## Records to process
-- ==== Sys2Proof/Machine/Engine.lean ====
section
/-! DEFINITION. The engine commands at issue (R187 to R200). -/

namespace Sys2Proof.Machine

/-! Checks of the fields. -/

/-- MOD bits [hi:lo] that a layout marks zero. -/
def modZero (it : Item) (hi lo : Nat) : List Bad := encBad (it.m hi lo ≠ 0) 7 lo

/-- DC = 7 (Table 20.3). -/
def dcBads (it : Item) : List Bad := encBad (it.m 63 61 = 7) 7 61

/-- DST names the s register of the control word (R188). -/
def ctlBads (s : State) (w : Warp) (it : Item) : List Bad :=
  encBad (0x80 ≤ it.d) 5 (dstLow it) ++ opdBad (slim s w ≤ it.d) 3 it.d

/-- C names the first origin register: n + `more` is at most 127 (R188). -/
def originBads (it : Item) (more : Nat) : List Bad := opdBad (127 < it.code .c - 0x100 + more) 8 (it.code .c)

/-- `n` s registers that a field names beside its own: none stands at or above UREGS (Table 20.4; those beyond s127 are its limit's,
DEDUCED, log entry 148). -/
def sRegsBad (s : State) (w : Warp) (first n info : Nat) : List Bad :=
  opdBad (n ≠ 0 && first < 128 && slim s w < min (first + n) 128) 3 info

/-- First register of the origin. -/
def originReg (it : Item) : Nat := it.code .c - 0x100

/-- The s registers that a command reads beside A and B: control word and origin. -/
def engineRegs (it : Item) (more : Nat) : List (Nat × Nat) :=
  (1, it.d) :: (List.range (more + 1)).map fun j => (1, it.code .c - 0x100 + j)

/-- Graph of the command: its number is the literal's. -/
def graphOf (s : State) (w : Warp) (it : Item) : Option (List DWord) :=
  if it.mb 60 then (ctxOf s w).bind fun c => c.graphs[(it.f.lit.getD 0).toNat % 256]? else none

/-- Checks of a graph (R188, R202): extended form, literal, number, direction, igather first, rounding and saturation (R98, R99). -/
def graphBads (s : State) (w : Warp) (it : Item) (store : Bool) (used : List Fld) : List Bad :=
  if !it.mb 60 then []
  else
    let lit := (it.f.lit.getD 0).toNat
    let g := (graphOf s w it).getD []
    let nodes := graphNodes g
    encBad it.f.lit.isNone 10 0 ++ encBad (lit / 256 ≠ 0) 7 8 ++ encBad (used.any fun x => it.code x == 0x1FF) 4 0 ++
      opdBad (fld (khdrWord s w 5) 8 4 ≤ lit % 256) 12 (lit % 256) ++
      opdBad (!nodes.all (nodeDir · store) || !fbit (wordAt g 0) (if store then 5 else 4) ||
        (nodes.drop 1).any fun n => nodeOp n == 10) 12 (lit % 256) ++
      opdBad (nodes.any fun n => (nodeRoundBad n).isSome) 6 ((nodes.findSome? nodeRoundBad).getD 0)

/-- MASK is nonzero only in TCOPY (R188) (DEDUCED, log entry 60). -/
def maskBads (w : Warp) (it : Item) : List Bad := opdBad (ctlMask (sget w it.d) ≠ 0) 8 (ctlMask (sget w it.d))

/-- A uniform operand's value. -/
def uniVal (s : State) (w : Warp) (r : Run) (it : Item) (x : Fld) : Nat := operand s w r it vtCount x 0

/-- The box origin that C names, one s register an axis of the record (R188, R227): an axis at or above RANK has none, and counts
as 0. -/
def originOf (w : Warp) (it : Item) (rank : Nat) : List Int :=
  (List.range 5).map fun j => if j < rank then signedOf 32 (sget w (it.code .c - 0x100 + j)).toNat else 0

/-! Shared steps. -/

/-- A record whose box starts at the origin that C names: one declared register for each of its axes (R188, R189 step 3). -/
def readAtOrigin (s : State) (w : Warp) (r : Run) (it : Item) (prm global pool rb : Bool) (a : Nat) : Iss Tensor :=
  (readTensor s w r it prm global pool rb a).bind fun t s =>
    match firstBad (sRegsBad s w (originReg it) t.rank (it.code .c)) with
    | some b => .fault (badTrap s r it b)
    | none => .ok t s

/-- A 16-byte aligned engine address (Table 20.5). -/
def align16 (a asp : Nat) : Option LaneBad := if a % 16 ≠ 0 then some ⟨0x06, 4, dw a, asp⟩ else none

/-- The barrier object's offset: the record's BAR under RB, otherwise BAROFF (R188). -/
def barOffset (it : Item) (ctl : Word) (t : Tensor) : Nat := if it.mb 55 then 16 * t.bar else ctlBar ctl

/-- The first of several checks that fails. -/
def firstOf (l : List (Option LaneBad)) : Option LaneBad := l.findSome? id

/-- A check whose failure is a subcode of the malformed record, or a fault. -/
def issBox (s : State) (r : Run) (it : Item) (t : Tensor) (addr asp : Nat) (x : Option (Except Nat LaneBad)) : Iss Unit :=
  match x with
  | none => .ok () s
  | some (.ok b) => .fault (onceFault s r it b)
  | some (.error sub) =>
    .fault (recordFault s r sub 5 (dw (t.fill * 2 ^ 30 + t.rank * 2 ^ 27 + t.box.getD 2 0 * 2 ^ 18 + t.box.getD 1 0 * 2 ^ 9 +
      t.box.getD 0 0 + t.str.getD 4 0 * 2 ^ 32)) addr asp)

/-- Step 4 of R189 on formats and the box: format, typing, size, shape. -/
def fixBox (s : State) (w : Warp) (r : Run) (it : Item) (c : Cmd) (addr : Nat) : Iss (Cmd × Nat) :=
  (fixFormat s w r it c c.live).bind fun f s =>
    let c := { c with fmt := f.fmt, geo := f.geo }
    let g := graphBad c
    let typing := match g with
      | some (.ok b) => some (.ok b)
      | _ => none
    let asp := if it.mb 59 then 0 else 2
    (issBox s r it c.tensor addr asp typing).bind fun _ s =>
      (issBox s r it c.tensor addr asp (boxBad c c.live)).bind fun _ s =>
        (issBox s r it c.tensor addr asp g).bind fun _ s => .ok (c, f.cbi) s

/-- The bounds of the barrier object on a member, and whether it lies in one of the tiles (R191, Table 20.7). -/
def barBad (s : State) (w : Warp) (m off : Nat) (tiles : List (Nat × Nat)) : Option LaneBad :=
  (spanBad s w (onMember m 0) off 16).or
    (let p := spanLoc s w (onMember m 0) off 16
     if tiles.contains (p.1, p.2 / 1024) then some ⟨0x08, 1, dw (onMember m off), 2⟩ else none)

/-- Bounds of the packed side of a copy that stands at `base` + `o`: the bytes that are moved are judged (R42, R49). -/
def packBad (s : State) (w : Warp) (c : Cmd) (base o : Nat) : Option LaneBad :=
  c.moved.findSome? fun e =>
    if o + e.1 < 2 ^ 20 then spanBad s w base (o + e.1) e.2 else spanBad s w base o (e.1 + e.2)

/-- The tiles of the packed side that are taken (R52): those that hold a byte of a processed element. -/
def packTiles (s : State) (w : Warp) (c : Cmd) (base o : Nat) : List (Nat × Nat) :=
  match poolRaw s w (base + o) with
  | some p => c.chunks.map fun j => (p.1, p.2 / 1024 + j)
  | none => []

/-- Out-of-bounds element of a pool record's box. -/
def boxSpanBad (s : State) (w : Warp) (c : Cmd) : Option LaneBad :=
  c.poolSpans.findSome? fun e => spanBad s w c.tensor.base e.1 e.2

/-- The bytes that the full box of a pool record reaches, extents ignored: core, offset, length (R361). -/
def Cmd.fullRanges (s : State) (w : Warp) (c : Cmd) : List (Nat × Nat × Nat) :=
  let t := c.tensor
  (List.range t.count).filterMap fun p =>
    let ds := digits t.dims p
    let cs : List Int := (List.range 5).map fun k => if k < t.rank then c.org.getD k 0 + (t.along ds k : Int) else 0
    let bit : Int := 8 * (t.base : Int) + cs.getD 0 0 * (c.bits : Int) +
      8 * ((List.range 5).foldl (fun n k => n + (t.strAt k : Int) * cs.getD k 0) 0)
    if bit < 0 then none
    else
      let b := bit.toNat
      rawRange s w 0 (b / 8) ((b + c.bits + 7) / 8 - b / 8)

/-- Tiles of ranges. -/
def rangeTiles (l : List (Nat × Nat × Nat)) : List (Nat × Nat) :=
  (l.flatMap fun x => (tilesOf x.2.1 x.2.2).map fun t => (x.1, t)).eraseDups

/-- The tiles of a pool record's box. -/
def boxTiles (s : State) (w : Warp) (c : Cmd) : List (Nat × Nat) :=
  (c.poolSpans.flatMap fun e => rawTiles s w c.tensor.base e.1 e.2).eraseDups

/-! TCOPY. -/

/-- The igather table of a command: its record's checks and bounds, its byte range and tiles (DEDUCED, log entry 24). -/
def tableIssue (s : State) (w : Warp) (r : Run) (it : Item) (c : Cmd) : Iss (List Iter × List (Nat × Nat × Nat)) :=
  match c.nodes.find? fun n => nodeOp n == 10 with
  | none => .ok ([], []) s
  | some n =>
    (readTensor s w r it false false true false (onMember 14 (bitsN (nodeArg24 n) 19 6 * 64))).bind fun t s =>
      let len := (t.extAt 1 - 1) * t.strAt 1 + packedLen (t.extAt 0) (fmtBits t.fmt)
      (issCheck s r it (spanBad s w t.base 0 len)).bind fun _ s =>
        let p := spanLoc s w t.base 0 len
        .ok ([{ tens := t, org := [] }], [(p.1, p.2, len)]) s

/-- The codebooks that a stream graph needs (R94): those of a cbdec node's pages, and the one that a cbq node names. -/
def graphBooks (r : Run) (it : Item) (cbi : Nat) (c : Cmd) (s : State) : Iss Cmd :=
  let dec := c.nodes.any fun n => nodeOp n == 4
  let q := c.nodes.find? fun n => nodeOp n == 5
  (readBooks s s.cur r it (if dec then pageBooks s s.cur c cbi c.live else [])).bind fun l s =>
    (readBooks s s.cur r it (q.map nodeArg8).toList).bind fun l2 s =>
      .ok { c with books := l, codebook2 := (l2.head?.map (·.2)).getD [] } s

/-- The steps of R189 from the record on, for TCOPY. -/
def tcopySteps (s : State) (w : Warp) (r : Run) (it : Item) : Iss State :=
  let a := uniVal s w r it .a
  let b := uniVal s w r it .b
  let ctl := sget w it.d
  (readAtOrigin s w r it (it.mb 59) true false (it.mb 55) b).bind fun t s =>
    let bar := barOffset it ctl t
    let vc := if it.mb 58 then (sget w (it.code .c - 0x100 + 5)).toNat % 2 ^ 16 else w.vcnt.toNat % 2 ^ 16
    let nc := ((clusterOf s w).map (·.cores.length)).getD 0
    let mems := destMembers ctl (w32 a)
    let high := bitsN a 31 24 * 2 ^ 24
    let c : Cmd := { newCmd w r it .tcopy with
      ctl := ctl, a := w32 a, b := w32 b, tens := some t, org := originOf w it t.rank, fmt := t.fmt, geo := t.geo,
      vc := vc, graph := graphOf s w it, bar := w32 bar }
    (issCheck s r it (firstOf [align16 a 2, align16 bar 2,
      if ctlMask ctl / 2 ^ nc ≠ 0 then some ⟨0x20, 4, dw a, 2⟩ else none])).bind fun _ s =>
    (tableIssue s w r it c).bind fun (its, tab) s =>
    (fixBox s w r it { c with iters := its } b).bind fun (c, cbi) s =>
    let len := c.packed
    let off := bitsN a 19 0
    let all := mems.flatMap fun m => rawTiles s w (high + onMember m 0) off len
    (issCheck s r it (firstOf (mems.map fun m => packBad s w c (high + onMember m 0) off))).bind fun _ s =>
    let dst := mems.filterMap fun m => rawRange s w (high + onMember m 0) off len
    (issCheck s r it (sharedBad s w 2 (sharedBytes tab dst))).bind fun _ s =>
    (issCheck s r it (firstOf (mems.map fun m => barBad s w m bar (all ++ rangeTiles tab)))).bind fun _ s =>
    if boxLogged w c c.live then .hold
    else
      let tiles := mems.flatMap fun m => packTiles s w c (high + onMember m 0) off
      startCmd s r it { c with tiles := (tiles ++ rangeTiles tab).eraseDups, units := mems.length * c.chunks.length } (fun _ s => s)
        (graphBooks r it cbi)

/-- A command that acts once: nothing under a false guard (R188). -/
def onceDo (steps : State → Warp → Run → Item → Iss State) (it : Item) (s : State) (w : Warp) (r : Run) : State :=
  if !guardU w it then finish s r it
  else if dcFull w it.dc then s
  else issued s (steps s w r it)

/-- TCOPY. -/
def tcopyOp (it : Item) (s : State) : Out :=
  let k := if it.mb 58 then 5 else 4
  issue it (fun s w _ =>
    { uses := [.src .a vtCount accUni, .src .b vtCount accUni, .src .c vtCount accS]
      bads := dcBads it ++ ctlBads s w it ++ originBads it k ++ graphBads s w it false [.a, .b, .c] ++ modZero it 54 52 ++
        sRegsBad s w (originReg it + 5) (if it.mb 58 then 1 else 0) (it.code .c)
      usesLit := it.mb 60
      extra := engineRegs it k }) s (onceDo tcopySteps it)

/-! TSTORE. -/

/-- Publishing the staged entries that a TSTORE's destination overlaps (R71): its elements, and the scale and mask bytes that its
graph writes. -/
def publishSpans (s : State) (w : Warp) (c : Cmd) : State :=
  if (s.staging.any fun e => e.core == w.core) then
    (c.globalSpans ++ c.extraSpans c.live).foldl (fun s e =>
      match (translate s (coreShelf w.core) (tenantOf s w) e.1 .write 2).1 with
      | .ok pa _ => raiseOverlap s w.core pa e.2
      | _ => s) s
  else s

/-- The steps of R189 for TSTORE. -/
def tstoreSteps (s : State) (w : Warp) (r : Run) (it : Item) : Iss State :=
  let a := uniVal s w r it .a
  let b := uniVal s w r it .b
  let ctl := sget w it.d
  (readAtOrigin s w r it (it.mb 59) true false (it.mb 55) b).bind fun t s =>
    let bar := barOffset it ctl t
    let c : Cmd := { newCmd w r it .tstore with
      ctl := ctl, a := w32 a, b := w32 b, tens := some t, org := originOf w it t.rank, fmt := t.fmt, geo := t.geo,
      scope := it.m 58 56, graph := graphOf s w it, bar := w32 bar, vc := 0x10000 }
    (issCheck s r it (firstOf [align16 a 2, align16 bar 2])).bind fun _ s =>
    (fixBox s w r it c b).bind fun (c, _) s =>
    let off := bitsN a 19 0
    (issCheck s r it (packBad s w c (a - off) off)).bind fun _ s =>
    (issCheck s r it (barBad s w 14 bar (rawTiles s w a 0 c.packed))).bind fun _ s =>
    if boxLogged w c c.live then .hold
    else
      startCmd s r it { c with tiles := packTiles s w c (a - off) off, units := c.chunks.length }
        (fun c s => publishSpans (doom s 0x06) w c) (graphBooks r it 0)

## Requirement
Retype exactly the lines above, from the one with "def align16 (a" through the one with "(.error sub) =>", inclusive.

## Response
def align16 (a asp : Nat) : Option LaneBad := if a % 16 ≠ 0 then some ⟨0x06, 4, dw a, asp⟩ else none

/-- The barrier object's offset: the record's BAR under RB, otherwise BAROFF (R188). -/
def barOffset (it : Item) (ctl : Word) (t : Tensor) : Nat := if it.mb 55 then 16 * t.bar else ctlBar ctl

/-- The first of several checks that fails. -/
def firstOf (l : List (Option LaneBad)) : Option LaneBad := l.findSome? id

/-- A check whose failure is a subcode of the malformed record, or a fault. -/
def issBox (s : State) (r : Run) (it : Item) (t : Tensor) (addr asp : Nat) (x : Option (Except Nat LaneBad)) : Iss Unit :=
  match x with
  | none => .ok () s
  | some (.ok b) => .fault (onceFault s r it b)
  | some (.error sub) =>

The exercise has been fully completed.